In the context of the proposed division of Andhra Pradesh the question arises, what is the due process for reorganising states? The Constitution and various judgments of the Supreme Court are quite clear that Parliament has the unequivocal power in deciding matters relating to reorganisation of the states. Any debate regarding the constitutional provisions is more in the realm of politics than about any interpretation of the Constitution.

There has been an intense debate in the recent past on the constitutional aspects surrounding the bifurcation of Andhra Pradesh. The prominent politico-constitutional question often being raised is with regard to the role of Parliament and the state legislature in the process of bifurcation. Leaving aside the merits and demerits of bifurcation, it is worth reviewing the constitutional questions being raised in the political debate over the issue. Both the supporters and opponents of bifurcation are looking at the constitutional issues involved from their own political perspectives. An artificial cleavage is sought to be created between political constitutionalism and legal constitutionalism though the constitutional position is not only clear but has been upheld time and again by the apex court while adjudicating many cases over the past five decades.

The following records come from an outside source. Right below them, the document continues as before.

-- ==== Sys2Proof/Laws/PerInstr.lean ====
section
/-!
SUPPORT. Sys2Proof/Laws/PerInstr.lean: what is stated of every instruction as syntax: decoding its bits gives it back. One
lemma per constructor of Instr.
-/
namespace Sys2Proof.Laws

/-- Decoding the bits of a well-formed instruction that has an encoding gives it back. -/
def RoundTrip.Statement (i : Instr) : Prop :=
  i.wf = true → i.hasEncoding = true → decode (instrLen i) (encode i) = .ok i

namespace RoundTrip
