theorem test_hyp_MemberIssues :
    (∃ e, endConvoy s0 = .ok () e ∧ (limitBroken e.cur.convoy { c := true } == none && !e.queueTaken e.cur && !e.interlocked e.cur 6 1 &&
      s0.feature s0.cur.place.part 10) = true) ∧
    limitBroken (inConvoy 7 2 1 1).cur.convoy { c := false, rV := 6, wV := 1 } = none ∧
    limitBroken (inConvoy 8 2 1 1).cur.convoy { c := false, load := true } = some 1 ∧
    limitBroken (inConvoy 7 2 1 1).cur.convoy { c := false, load := true } = some 2 ∧
    limitBroken (inConvoy 7 2 1 1).cur.convoy { c := false, store := true } = some 3 ∧
    limitBroken (inConvoy 7 2 1 1).cur.convoy { c := false, cross := true } = some 4 :=
  ⟨of_holds1 (by decide +kernel), by decide +kernel⟩
/-- VADD_VV, VADD_VX and VADD_VI, VMADD_VV, VMOV and VMERGE issue, also from an element other than 0. -/
theorem test_hyp_VectorInteger : [vec 2 4, vec 2 128 3, vec 0xC3 512].all (fun s =>
    [(Opnd.v 16, false), (.x 5, false), (.i 31 true, true)].all fun q =>
      issues s (Cert.binUses s true 8 q.1 24 q.2) [typeBad s.cur vintType, groupBad s.cur 8 s.cur.group, q.1.bad s.cur,
        groupBad s.cur 24 s.cur.group] [] fun s1 => !s1.cur.sat && decide (s1.cur.vl.toNat ≤ s1.cur.vlmax)) = true ∧
    [vec 2 4, vec 0x0E 8].all (fun s => [Opnd.v 16, .x 5, .i 31 true].all fun q =>
      issues s (Cert.binUses s true 8 q 24 false) [typeBad s.cur moveType, groupBad s.cur 8 s.cur.group, q.bad s.cur,
        groupBad s.cur 24 s.cur.group] [] &&
      issues s { c := true, rV := q.vmask s.cur.group, wV := regMask 8 s.cur.group, sR := q.smask }
        [typeBad s.cur moveType, groupBad s.cur 8 s.cur.group, q.bad s.cur, none] []) = true := by
  constructor <;> decide +kernel
theorem test_hyp_VectorFloatingPoint :
    [vec 0x0B 4, vec 0x0E 64 1].all (fun s => [(Opnd.v 16, false), (.x 5, true)].all fun q =>
      issues s (Cert.binUses s true 8 q.1 24 q.2) [typeBad s.cur vfpType, groupBad s.cur 8 s.cur.group, q.1.bad s.cur,
        groupBad s.cur 24 s.cur.group] []) = true ∧
    [(vec 0x0E 4, vfpType), (vec 0x0D 4, isF32)].all (fun x =>
      issues x.1 { c := true, rV := regMask 24 1, wV := regMask 8 1 } [typeBad x.1.cur x.2, groupBad x.1.cur 8 1, none,
        groupBad x.1.cur 24 1] []) = true ∧
    (let s := vec 0x0D 4
     let e : ECode := 0x12
     issues s { c := true, rV := regMask 24 (grpOf s.cur.vlen e.val s.cur.vlmax), wV := regMask 8 s.cur.group }
      [unless2 (e.val != 0x0F), groupBad s.cur 8 s.cur.group, groupBad s.cur 24 (grpOf s.cur.vlen e.val s.cur.vlmax),
       scaleBad s.cur 24 e.val, scaleBad s.cur 8 s.cur.ety] [10, 17]) = true := by
  refine ⟨?_, ?_, ?_⟩ <;> decide +kernel
/-- A group of 4 clean elements, and one whose element 2 is poisoned. -/
def poisoned2 : State := shuttle fun sh => { sh with v := sh.v.set 24 { bits := 5, poison := 0xF00 } }
theorem test_hyp_VectorCompares :
    [Opnd.v 16, .x 5].all (fun x => [false, true].all fun cross =>
      let s := vec 2 4
      issues s { c := true, cross := cross, rV := x.vmask s.cur.group ||| regMask 24 s.cur.group, wP := 2, sR := x.smask }
        [typeBad s.cur (cmpType true), x.bad s.cur, groupBad s.cur 24 s.cur.group] [] fun s1 =>
          (s1.cur.below (s1.cur.active 0)).length == 4 && (s1.cur.present 0).all fun e =>
            !(x.get s1.cur s1.cur.ety e).2 && !s1.cur.elemPois 24 s1.cur.ety e) = true ∧
    issues poisoned2 { c := true, rV := regMask 16 1 ||| regMask 24 1, wP := 2 }
      [typeBad poisoned2.cur (cmpType false), groupBad poisoned2.cur 16 1, groupBad poisoned2.cur 24 1] [] (fun s1 =>
        !s1.cur.convoy.unsettled 2 && (s1.cur.active 0).find? (fun e => s1.cur.elemPois 16 s1.cur.ety e || s1.cur.elemPois 24 s1.cur.ety e) == some 2) = true := by
  constructor <;> decide +kernel
theorem test_hyp_PredicateLogic :
    issues (vec 2 4) { c := true, rP := 6, wP := 8 } [] [] = true ∧ issues (vec 2 4) { c := true, rP := 0, wP := 0 } [] [] = true ∧
    issues (vec 2 4) { c := true, cross := true, rP := 2, wP := 8 } [] [] = true ∧
    issues (vec 2 4) { c := true, cross := true, rP := 2, sW := 2 } [] [] = true := by
  refine ⟨?_, ?_, ?_, ?_⟩ <;> decide +kernel
theorem test_hyp_Reductions :
    [(vec 2 4, sumType), (vec 0x0D 4, sumType), (vec 7 4, isInt)].all (fun x =>
      issues x.1 { c := true, cross := true, rV := regMask 24 1, sR := sMask 4, sW := sMask 5 }
        [typeBad x.1.cur x.2, groupBad x.1.cur 24 1] [] fun s1 =>
          (s1.cur.present 0).length == 4 && (s1.cur.present 0).all fun e => !s1.cur.elemPois 24 s1.cur.ety e) = true ∧
    (isInt 2 = true ∧ 5 < 2 ^ ebits 2 ∧ ∀ x ∈ [some 1, none, some (2 ^ 32 - 1)], ∀ v, x = some v → v < 2 ^ ebits 2) := by
  constructor
  · decide +kernel
  · refine ⟨rfl, by decide, ?_⟩
    intro x hx v hv
    subst hv
    simp at hx
    rcases hx with rfl | rfl <;> decide
theorem test_hyp_Permutes :
    [([24], permType), ([16, 24], permType), ([], isInt), ([24], sumType)].all (fun (q : List VReg × (Nat → Bool)) =>
      let s := vec 2 4
      let rV := q.1.foldl (fun m r => m ||| regMask r.val s.cur.group) 0
      issues s { c := true, cross := true, rV := rV, wV := regMask 8 s.cur.group, sR := 16 }
        ([typeBad s.cur q.2, groupBad s.cur 8 s.cur.group, unless2 ((rV &&& regMask 8 s.cur.group) == 0)] ++
          q.1.map fun r => groupBad s.cur r.val s.cur.group) [] fun s1 =>
            (s1.cur.present 0).all fun e => !s1.cur.elemPois 16 s1.cur.ety e) = true ∧
    issues (vec 2 4) { c := true, cross := true, rV := regMask 24 1, sR := 16, sW := 2 }
      [typeBad (vec 2 4).cur permType, groupBad (vec 2 4).cur 24 1] [] (fun s1 =>
        decide ((s1.reg 4).toNat < s1.cur.vl.toNat) && !s1.cur.elemPois 24 2 (s1.reg 4).toNat) = true ∧
    issues (vec 2 4) { c := true, cross := true, wV := regMask 8 1, sR := 48 }
      [typeBad (vec 2 4).cur permType, groupBad (vec 2 4).cur 8 1] [] = true := by
  refine ⟨?_, ?_, ?_⟩ <;> decide +kernel
theorem test_hyp_NarrowFamily :
    (let s := vec 0x13 4
     let g := s.cur.group
     [false, true].all (fun acc => issues s { c := true, rV := regMask 16 g ||| regMask 24 g ||| (if acc then regMask 8 g else 0), wV := regMask 8 g }
       [typeBad s.cur isQ, groupBad s.cur 8 g, groupBad s.cur 16 g, groupBad s.cur 24 g] [10]) &&
     issues s { c := true, rV := regMask 16 g ||| regMask 24 g, wV := regMask 8 1 }
       [typeBad s.cur isQ, groupBad s.cur 8 1, groupBad s.cur 16 g, groupBad s.cur 24 g,
        unless2 (((regMask 16 g ||| regMask 24 g) &&& regMask 8 1) == 0)] [10] fun s1 =>
          decide (ceilDiv s1.cur.vstart.toNat 32 ≤ 0 ∧ 0 < ceilDiv s1.cur.vl.toNat 32 ∧ 0 < perOf s1.cur.vlen 0x02)) = true ∧
    (let s := vec 0x08 64
     let g := grpOf s.cur.vlen cF32 s.cur.vlmax
     issues s { c := true, cross := true, rV := regMask 24 g, wE := 4 }
       [unless2 (scalable s.cur.ety), scaleRegBad s.cur 2, groupBad s.cur 24 g] [11] &&
     issues s { c := true, rE := 2, wE := 4 } [scaleRegBad s.cur 2, scaleRegBad s.cur 1] [11] fun s1 =>
       !s1.cur.scaleBytes.isEmpty && s1.cur.scaleBytes.all fun i => decide (32 * i < 2 ^ 64)) = true := by
  constructor <;> decide +kernel
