-- ==== Sys2Proof/Certificates/Slice0/Obligations.lean ====
section
/-! DEFINITION. The statements about the model, each from a numbered rule of the spec. -/

open Sys2Proof Sys2Proof.Machine

/-! ### The command word -/

/-- The ten words of R153, written out bit by bit, decode to their commands. -/
def Obligations.TheTenCommandWordsDecode : Prop :=
  decodeCmd 0b00000000000000000000000000000000#32 = .ok .nop ∧
  decodeCmd 0b00000000000000000000000000000001#32 = .ok .clear ∧
  decodeCmd 0b00000000000000000000000000000010#32 = .ok .count ∧
  decodeCmd 0b00000000000000000000000000000011#32 = .ok .build ∧
  decodeCmd 0b00000000000000000000000000000100#32 = .ok .derive ∧
  decodeCmd 0b00000000000000000000000000000101#32 = .ok .pack ∧
  decodeCmd 0b00000000000000000000000000000110#32 = .ok .unpack ∧
  decodeCmd 0b00000000000000000000000000000111#32 = .ok .encode ∧
  decodeCmd 0b00000000000000000000000000001000#32 = .ok .parse ∧
  decodeCmd 0b00000000000000000000000000001001#32 = .ok .decode

/-- R153 and R155: a word selects a command exactly when bits 31:8 are 0 and bits 7:0 are the command's opcode, which
is to say when it is the command's word; every word that selects none is illegal. -/
def Obligations.WordsSelectCommandsByTheirOpcode : Prop :=
  [Instr.nop, .clear, .count, .build, .derive, .pack, .unpack, .encode, .parse, .decode].map opcodeOf =
    [0x00#8, 0x01#8, 0x02#8, 0x03#8, 0x04#8, 0x05#8, 0x06#8, 0x07#8, 0x08#8, 0x09#8] ∧
  (∀ w i, decodeCmd w = .ok i ↔ w.extractLsb' 8 24 = 0#24 ∧ w.extractLsb' 0 8 = opcodeOf i) ∧
  (∀ w i, decodeCmd w = .ok i ↔ w = encode i) ∧
  (∀ i : Instr, i.wellFormed = true →
    decodeCmd (encode i) = .ok i ∧ decodeTableWord 32 (encode i).toNat = some i ∧ wordWellFormed (encode i) = true) ∧
  ∀ w, (∃ e, decodeCmd w = .error e) ↔ w.extractLsb' 8 24 ≠ 0#24 ∨ 0x0A ≤ (w.extractLsb' 0 8).toNat

/-- R154 and R366: a command in flight whose word is illegal completes with ILLEGAL_CMD and the word, and has no other
effect. -/
def Obligations.IllegalWordsCompleteWithIllegalCmd : Prop :=
  Cause.illegalCmd.code = 0x01#8 ∧
  ∀ s : State, s.busy = true →
    s.cmdLast.extractLsb' 8 24 ≠ 0#24 ∨ 0x0A ≤ (s.cmdLast.extractLsb' 0 8).toNat →
    engineTurn s = .next { s with
      errCause := .illegalCmd, errInfo := s.cmdLast, err := true, busy := false, done := true }

/-! ### Steps -/

/-- One step performs the oldest thing the environment does, or the engine's turn when it does nothing more; an engine
that is not busy has no step of its own (R30, R106; the list is the model's, log entry 5). -/
def Obligations.StepPerformsTheOldestInput : Prop :=
  ∀ (s : State) (xs : List Input),
    (s.inputs = [] → step s = engineTurn s) ∧
    (s.inputs = .engineTurn :: xs → step s = engineTurn { s with inputs := xs }) ∧
    (∀ off, s.inputs = .read off :: xs → step s = .next (hostRead off { s with inputs := xs })) ∧
    (∀ off data strb, s.inputs = .write off data strb :: xs →
      step s = .next (hostWrite off data strb { s with inputs := xs })) ∧
    (s.inputs = .hardReset :: xs → step s = .next (hardReset { s with inputs := xs })) ∧
    (s.busy = false → engineTurn s = .next s)

/-- When the word in flight decodes to the command i, the engine's step is the meaning of i (R361, R155). -/
def Obligations.StepRunsTheCommandInFlight : Prop :=
  ∀ (s : State) (i : Instr) (xs : List Input), s.busy = true → decodeCmd s.cmdLast = .ok i → i.wellFormed = true →
    (s.inputs = [] → step s = exec i s) ∧
    (s.inputs = .engineTurn :: xs → step s = exec i { s with inputs := xs })

/-- A word that is placed where the next step takes its command from is the command the next step runs (R357, R40;
the placing is the model's, log entry 15). -/
def Obligations.PlacedWordRunsNext : Prop :=
  ∀ (s : State) (nbits w : Nat) (i : Instr), decodeTableWord nbits w = some i →
    step (s.withFetchWord nbits w) =
      exec i { s with cmdLast := BitVec.ofNat 32 (w % 2 ^ nbits), busy := true, done := false }

/-- R361, R37, R38: a command that completes leaves the engine idle with `DONE` set, and either leaves the error state
as it was or ends with `ERR` set and a cause that is not NONE. -/
def Obligations.CompletionSetsDoneAndClearsBusy : Prop :=
  ∀ (i : Instr) (s t : State), exec i s = .next t →
    t.busy = false ∧ t.done = true ∧
    ((t.err = s.err ∧ t.errCause = s.errCause ∧ t.errInfo = s.errInfo) ∨ (t.err = true ∧ t.errCause ≠ .none))

/-! ### Resets -/

/-- R63, R450 and R452: the reset state, the state after a hard reset and the state after a soft reset hold the reset
value in every register and flag, `irq` is 0, and the identification registers read as always. -/
def Obligations.EveryResetGivesTheResetValues : Prop :=
  State.reset.registersAtReset ∧
  ∀ s : State,
    (hardReset s).registersAtReset ∧ (softReset s).registersAtReset ∧
    (∀ t ∈ [hardReset s, softReset s],
      t.bufBytes = s.bufBytes ∧ readsAs t (at25 0x000) 0x48554646#32 ∧ readsAs t (at25 0x004) 0x00000001#32 ∧
        readsAs t (at25 0x008) (BitVec.ofNat 32 s.bufBytes))

/-- R453 and R454: the soft reset is accepted at any time with `OKAY`; every register and flag takes its reset value;
`BUF` keeps every byte, but for the destination range of an abandoned PACK, UNPACK, ENCODE or DECODE. -/
def Obligations.SoftResetKeepsBufOutsideAnAbandonedRange : Prop :=
  ∀ (s : State) (data : Word) (strb : BitVec 4), s.buf.wf = true → strb.getLsbD 3 = true → data.getLsbD 31 = true →
    ∃ t, hostWrite (at25 0x00C) data strb s = t ∧ t.registersAtReset ∧ t.response = some (.write .okay) ∧
      t.bufBytes = s.bufBytes ∧ t.inputs = s.inputs ∧
      ∀ a, ¬ (s.busy = true ∧
          (∃ i, decodeCmd s.cmdLast = .ok i ∧ (i = .pack ∨ i = .unpack ∨ i = .encode ∨ i = .decode)) ∧
          s.dstBase.toNat ≤ a ∧ a < min (s.dstBase.toNat + s.dstCap.toNat) s.bufBytes) →
        t.buf.read a = s.buf.read a

/-! ### Host transactions -/

/-- R31, R32 and R33: the identification registers read their constants in every state, and ignore writes. -/
def Obligations.IdentificationRegistersAreConstant : Prop :=
  ∀ s : State,
    readsAs s (at25 0x000) 0x48554646#32 ∧ readsAs s (at25 0x004) 0x00000001#32 ∧
    readsAs s (at25 0x008) (BitVec.ofNat 32 s.bufBytes) ∧
    ignoresWrites s (at25 0x000) ∧ ignoresWrites s (at25 0x004) ∧ ignoresWrites s (at25 0x008)

/-- R356 and R357: a `CMD` write is accepted exactly with all four strobes, an idle engine and no pending error;
acceptance records the word, sets `BUSY` and clears `DONE`, and changes nothing else. -/
def Obligations.AcceptanceOfACommandWrite : Prop :=
  ∀ (s : State) (data : Word) (strb : BitVec 4),
    (strb = 0b1111#4 ∧ s.busy = false ∧ s.err = false →
      hostWrite (at25 0x014) data strb s = { s with
        cmdLast := data, busy := true, done := false, response := some (.write .okay) }) ∧
    (¬ (strb = 0b1111#4 ∧ s.busy = false ∧ s.err = false) →
      hostWrite (at25 0x014) data strb s = { s with ovr := true, response := some (.write .okay) })

/-- R358: the five kinds of dropped write, with any strobes, and a write without strobes to any of their targets, get
`OKAY`, set `OVR`, and change nothing else, the interrupt line not either. -/
def Obligations.DroppedWritesOnlySetOvr : Prop :=
  ∀ (s t : State) (data : Word) (strb : BitVec 4), t = { s with ovr := true, response := some (.write .okay) } →
    t.irq = s.irq ∧
    (strb ≠ 0b1111#4 ∨ s.busy = true ∨ s.err = true → hostWrite (at25 0x014) data strb s = t) ∧
    (s.busy = true ∨ strb = 0b0000#4 → ∀ off ∈ [0x020, 0x024, 0x028, 0x02C], hostWrite (at25 off) data strb s = t) ∧
    (s.busy = true ∨ strb = 0b0000#4 → ∀ k, 4 * k < s.bufBytes → legalBufBytes s.bufBytes = true →
      hostWrite (at25 (0x1000000 + 4 * k)) data strb s = t)

/-- R355: while the engine is idle, a write with a strobe to an operand register stores the strobed byte lanes and keeps
the others, whatever the value, and changes nothing else; one without a strobe keeps every lane (R358). -/
def Obligations.OperandWritesStoreTheStrobedLanes : Prop :=
  ∀ (s : State) (data : Word) (strb : BitVec 4), s.busy = false →
    (strb = 0b0000#4 → ∀ off ∈ [0x020, 0x024, 0x028, 0x02C],
      hostWrite (at25 off) data strb s = { s with ovr := true, response := some (.write .okay) }) ∧
    (strb ≠ 0b0000#4 →
    (∃ v, (∀ j < 4, laneByte v j = laneOf s.srcBase data strb j) ∧
      hostWrite (at25 0x020) data strb s = { s with srcBase := v, response := some (.write .okay) }) ∧
    (∃ v, (∀ j < 4, laneByte v j = laneOf s.srcLen data strb j) ∧
      hostWrite (at25 0x024) data strb s = { s with srcLen := v, response := some (.write .okay) }) ∧
    (∃ v, (∀ j < 4, laneByte v j = laneOf s.dstBase data strb j) ∧
      hostWrite (at25 0x028) data strb s = { s with dstBase := v, response := some (.write .okay) }) ∧
    (∃ v, (∀ j < 4, laneByte v j = laneOf s.dstCap data strb j) ∧
      hostWrite (at25 0x02C) data strb s = { s with dstCap := v, response := some (.write .okay) }))
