-- ==== Sys2Proof/Laws/TreeBuilder.lean ====
section
/-! SUPPORT. The priority queue and the shape of the tree that `buildTree` makes (R222 to R229). -/

namespace Sys2Proof.Machine

/-! ### The queue -/

theorem enqueue_perm (k : Key) (q : List Key) : (enqueue k q).Perm (k :: q) := by
  induction q with
  | nil => exact .refl _
  | cons a q ih =>
    simp only [enqueue]
    split
    · exact .refl _
    · exact ((List.Perm.cons a ih).trans (List.Perm.swap k a q))

@[simp] theorem length_enqueue (k : Key) (q : List Key) : (enqueue k q).length = q.length + 1 :=
  (enqueue_perm k q).length_eq

@[simp] theorem mem_enqueue (k x : Key) (q : List Key) : x ∈ enqueue k q ↔ x = k ∨ x ∈ q := by
  rw [(enqueue_perm k q).mem_iff, List.mem_cons]

theorem Key.before_iff (a b : Key) : a.before b = true ↔ a.f < b.f ∨ (a.f = b.f ∧ a.idx < b.idx) := by
  simp [Key.before]

/-- Keys whose indices differ are ordered one way or the other (R222). -/
theorem Key.before_total {a b : Key} (h : a.idx ≠ b.idx) (hn : ¬ a.before b = true) : b.before a = true := by
  rw [Key.before_iff] at *
  omega

theorem Key.before_trans {a b c : Key} (h1 : a.before b = true) (h2 : b.before c = true) : a.before c = true := by
  rw [Key.before_iff] at *
  omega

/-- Insertion keeps the keys smallest first. -/
theorem sorted_enqueue (k : Key) (q : List Key) (h : q.Pairwise fun a b => a.before b = true)
    (hk : ∀ a ∈ q, a.idx ≠ k.idx) : (enqueue k q).Pairwise fun a b => a.before b = true := by
  induction q with
  | nil => simp [enqueue]
  | cons a q ih =>
    rw [List.pairwise_cons] at h
    simp only [enqueue]
    split
    · rename_i hka
      refine List.pairwise_cons.mpr ⟨fun b hb => ?_, List.pairwise_cons.mpr h⟩
      rcases List.mem_cons.mp hb with rfl | hb
      · exact hka
      · exact Key.before_trans hka (h.1 b hb)
    · rename_i hka
      refine List.pairwise_cons.mpr ⟨fun b hb => ?_, ih h.2 fun b hb => hk b (by simp [hb])⟩
      rcases (mem_enqueue k b q).mp hb with rfl | hb
      · exact Key.before_total (hk a (by simp)).symm hka
      · exact h.1 b hb

/-- The keys of the leaves. -/
def leafKeys : List Node → Nat → List Key
  | [], _ => []
  | nd :: ns, i => ⟨nd.f.toNat, i⟩ :: leafKeys ns (i + 1)

theorem enqueueLeaves_perm (ns : List Node) (i : Nat) (q : List Key) :
    (enqueueLeaves ns i q).Perm (leafKeys ns i ++ q) := by
  induction ns generalizing i q with
  | nil => exact .refl _
  | cons nd ns ih =>
    refine (ih _ _).trans ?_
    refine ((enqueue_perm _ _).append_left _).trans ?_
    exact List.perm_middle

theorem leafKeys_idx (ns : List Node) (i : Nat) :
    (leafKeys ns i).map Key.idx = List.range' i ns.length := by
  induction ns generalizing i with
  | nil => rfl
  | cons nd ns ih => simp [leafKeys, ih, List.range'_succ]

theorem mem_leafKeys {ns : List Node} {i : Nat} {k : Key} (h : k ∈ leafKeys ns i) :
    ∃ j, ∃ hj : j < ns.length, k = ⟨ns[j].f.toNat, i + j⟩ := by
  induction ns generalizing i with
  | nil => simp [leafKeys] at h
  | cons nd ns ih =>
    rcases List.mem_cons.mp h with rfl | h
    · exact ⟨0, by simp, by simp⟩
    · obtain ⟨j, hj, rfl⟩ := ih h
      exact ⟨j + 1, by simpa using hj, by simp; omega⟩

theorem leafKeys_sum (ns : List Node) (i : Nat) :
    ((leafKeys ns i).map Key.f).sum = (ns.map fun nd => nd.f.toNat).sum := by
  induction ns generalizing i with
  | nil => rfl
  | cons nd ns ih => simp [leafKeys, ih]

theorem sorted_enqueueLeaves (ns : List Node) (i : Nat) (q : List Key)
    (h : q.Pairwise fun a b => a.before b = true) (hi : ∀ k ∈ q, k.idx < i) :
    (enqueueLeaves ns i q).Pairwise fun a b => a.before b = true := by
  induction ns generalizing i q with
  | nil => exact h
  | cons nd ns ih =>
    refine ih _ _ (sorted_enqueue _ _ h fun a ha => by have := hi a ha; simp; omega) fun k hk => ?_
    rcases (mem_enqueue _ _ _).mp hk with rfl | hk
    · simp
    · have := hi k hk; omega

/-! ### The loop -/

/-- A property that every merge keeps holds of the nodes when one key is left. -/
theorem mergeAll_keeps (P : List Node → List Key → Prop)
    (hstep : ∀ ns a b q, P ns (a :: b :: q) →
      P (ns ++ [mergeNode (a.f + b.f) (nodeIndex a.idx) (nodeIndex b.idx)]) (enqueue ⟨a.f + b.f, ns.length⟩ q))
    (fuel : Nat) (ns : List Node) (q : List Key) (h : P ns q) (hq : q ≠ []) (hf : q.length ≤ fuel + 1) :
    ∃ k, P (mergeAll fuel ns q) [k] := by
  induction fuel generalizing ns q with
  | zero =>
    match q, hq, hf with
    | [a], _, _ => exact ⟨a, h⟩
  | succ fuel ih =>
    match q, hq, hf with
    | [a], _, _ => exact ⟨a, h⟩
    | a :: b :: q, _, hf =>
      refine ih _ _ (hstep ns a b q h) (fun e => ?_) ?_
      · have := congrArg List.length e
        simp at this
      · simp at hf ⊢; omega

The first question is on Article 3 of the Constitution. There is a demand now to review Article 3, claiming that it goes against federalism. The dilution of federalism is a political question. The political process operates on what the Constitution says today, not on what the Constitution should have been. During the six decades of post-Independence Indian history there has been an intense battle in the political and legal spheres on many constitutional provisions that strengthen the unitary character of the polity. These debates have led to a proper interpretation. The classic example is that of Article 356. But, barring a few court cases, no serious debate has ever been initiated on amending Article 3 of the Constitution, which clearly keeps the power to bifurcate in the exclusive domain of Parliament. The Constitution accords Parliament unequivocal and unambiguous powers in this regard. The Supreme Court of India has repeatedly upheld this in its judgments between 1959 and 2009. The state legislature was accorded only a consultative role. This is a constitutional reality, evident from a plain reading of the relevant provisions of the Constitution.